Chandler-led foundation to help with Medicaid changes
The Foundation for a Healthy Kentucky is partnering with the administration of Gov. Matt Bevin to help low-income Kentuckians keep their health coverage under the new Medicaid plan that takes effect July 1.
“We have a singular objective in the endeavor announced today, and that is to keep Kentuckians covered,” Ben Chandler, president and CEO of the foundation, said at a May 30 press conference in Louisville to announce the partnership.
Chandler told the nearly 200 people in attendance that “an independent, non-profit, non-partisan foundation” is “uniquely situated” to help Kentuckians on Medicaid meet the new requirements.
“The foundation’s passion for this is our passion for this,” Bevin said. “It is not a partisan issue.” He is a Republican; Chandler (whose family owns the Sun) is a Democrat who was in Congress in 2004-12, state attorney general in 1996-2003 and a 2003 nominee for governor.
Bevin’s new Medicaid plan, called Kentucky HEALTH (for Helping to Engage and Achieve Long Term Health) includes, among other things, requirements for work, education or training; monthly reporting; lock-out periods for failure to comply; and premiums and co-payments based on income.

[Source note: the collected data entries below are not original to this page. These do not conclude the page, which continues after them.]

/-- HEARTBEAT_TIMER (R648): every 10 ms the manager floods HEARTBEAT with its fabric time. -/
def execHeartbeatTimer (s : State) : Res :=
  let k := ownKey s
  if managerHere s && s.rtr.best == some k then
    let s := waitTill (s.rtr.beat.getD 0 + 10000000) s
    .next (floodOwn 0x11 [k.host, k.pri, k.serial, nodeId s, fabricTime s] { s with rtr := { s.rtr with beat := some s.now } })
  else .next s

/-- TOPO_REP (R651, R653): a device has answered: it is known with its links, one without a node ID is given one, and partners not yet known
are asked. -/
def execTopoRep (serial : Nat) (valid : Bool) (node epoch : Nat) (links : List (Nat × Nat × Nat)) (s : State) : Res :=
  if !mgsManages s then .next s
  else match fmNode serial s with
    | none => .next s
    | some x =>
      let y := { x with asked := 0, epoch := epoch, node := (if valid then some node else none), joined := valid, links := links }
      let s1 := setFmNode y s
      let s2 := if valid then s1 else fmAssign y s1
      .next (links.foldl (fun t l => fmDiscover l.2.1 t) s2)

/-- ASSIGN_ACK (Table 12-8 step 4): the manager writes the tables that change, and with none to write announces the node. -/
def execAssignAck (serial : Nat) (writes : List (Nat × List Nat)) (s : State) : Res :=
  if !mgsManages s then .next s
  else match fmNode serial s with
    | none => .next s
    | some x =>
      if x.asked ≠ 0x14 then .next s
      else
        let m := nextMsg s
        let y := { x with asked := (if writes.isEmpty then 0 else 0x16), seq := m.1, since := s.now, sent := s.now, owed := writes, joined := true }
        let s1 := setFmNode y m.2
        if writes.isEmpty then .next (announce false (x.node.getD 0) x.epoch s1) else .next (sendWrites m.1 writes s1)

/-- ROUTE_ACK (Table 12-8 step 5): node `src` has written its tables; with the last of them the join is announced. -/
def execRouteAck (src seq : Nat) (s : State) : Res :=
  if !mgsManages s then .next s
  else match s.rtr.nodes.find? (fun x => x.asked == 0x16 && x.seq == seq) with
    | none => .next s
    | some x =>
      let left := match x.owed.find? (fun w => w.1 == src) with
        | some w => x.owed.erase w
        | none => x.owed
      let y := { x with owed := left, asked := (if left.isEmpty then 0 else 0x16) }
      let s1 := setFmNode y s
      .next (if left.isEmpty then announce false (x.node.getD 0) x.epoch s1 else s1)

/-- ANNOUNCE (R647, R653, R662): flooded on, and it takes effect here. -/
def execAnnounce (inp : Via) (serial seq : Nat) (leave : Bool) (node epoch : Nat) (s : State) : Res :=
  if seenMsg serial seq s then .next s
  else .next (announced leave node epoch
    (flood inp 0x18 [serial, seq, b2n leave, node, epoch] (rememberMsg serial seq s)))

/-- PORT_EVENT (R651, R653): a device's port has changed: its partner is discovered when new; a device whose partners report every one of its
ports down has left. -/
def execPortEvent (serial port phase pserial pport : Nat) (writes : List (Nat × List Nat)) (s : State) : Res :=
  if !mgsManages s then .next s
  else match fmNode serial s with
    | none => .next s
    | some x =>
      let others := x.links.filter (fun l => l.1 != port)
      let up : Bool := phase == 4 || phase == 5
      let s1 := setFmNode { x with links := if up then others ++ [(port, pserial, pport)] else others } s
      if up then .next (fmDiscover pserial s1)
      else
        let lost := (x.links.filter (fun l => l.1 == port)).map (fun l => l.2.1)
        .next (lost.foldl (fun t q => match fmNode q t with
          | some y =>
            if q ≠ ownSerial ∧ t.rtr.nodes.all (fun z => z.serial == q || z.links.all (fun l => l.2.1 != q)) then fmGone y writes t
            else t
          | none => t) s1)

/-- LEAVE_REQ (R653): the manager rewrites the tables that name the device and announces its LEAVE. -/
def execLeaveReq (serial node epoch : Nat) (writes : List (Nat × List Nat)) (s : State) : Res :=
  if !mgsManages s then .next s
  else match fmNode serial s with
    | some x => .next (fmGone { x with node := some node, epoch := epoch } writes s)
    | none => .next s

/-- MANAGER_REPEAT_TIMER (R648): 1 ms after an unanswered request the manager repeats it. -/
def execManagerRepeatTimer (serial : Nat) (s : State) : Res :=
  if !mgsManages s then .next s
  else match fmNode serial s with
    | none => .next s
    | some x =>
      let w := waitTill (x.sent + 1000000) s
      let t := setFmNode { x with sent := w.now } w
      if x.asked = 0 then .next s
      else if x.asked = 0x16 then .next (sendWrites x.seq x.owed t)
      else .next (fmSend x x.asked x.seq x.ask t)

The changes will largely impact “able-bodied” Kentuckians who have gained Medicaid coverage through the expansion of the program to people with incomes up to 138 percent of the federal poverty level, which is less than $16,394 for an individual.
Medicaid covers almost one in three Kentuckians, almost half a million of them through the expansion.
Chandler said that through this partnership, the foundation will help Kentuckians keep their health coverage by helping them to better understand the new requirements; helping communities offer ample community engagement requirements; helping people find ways to pay their premiums, promoting preventive health initiatives, focusing on helping those with substance use disorders, and providing health and financial literacy education, as required by the program.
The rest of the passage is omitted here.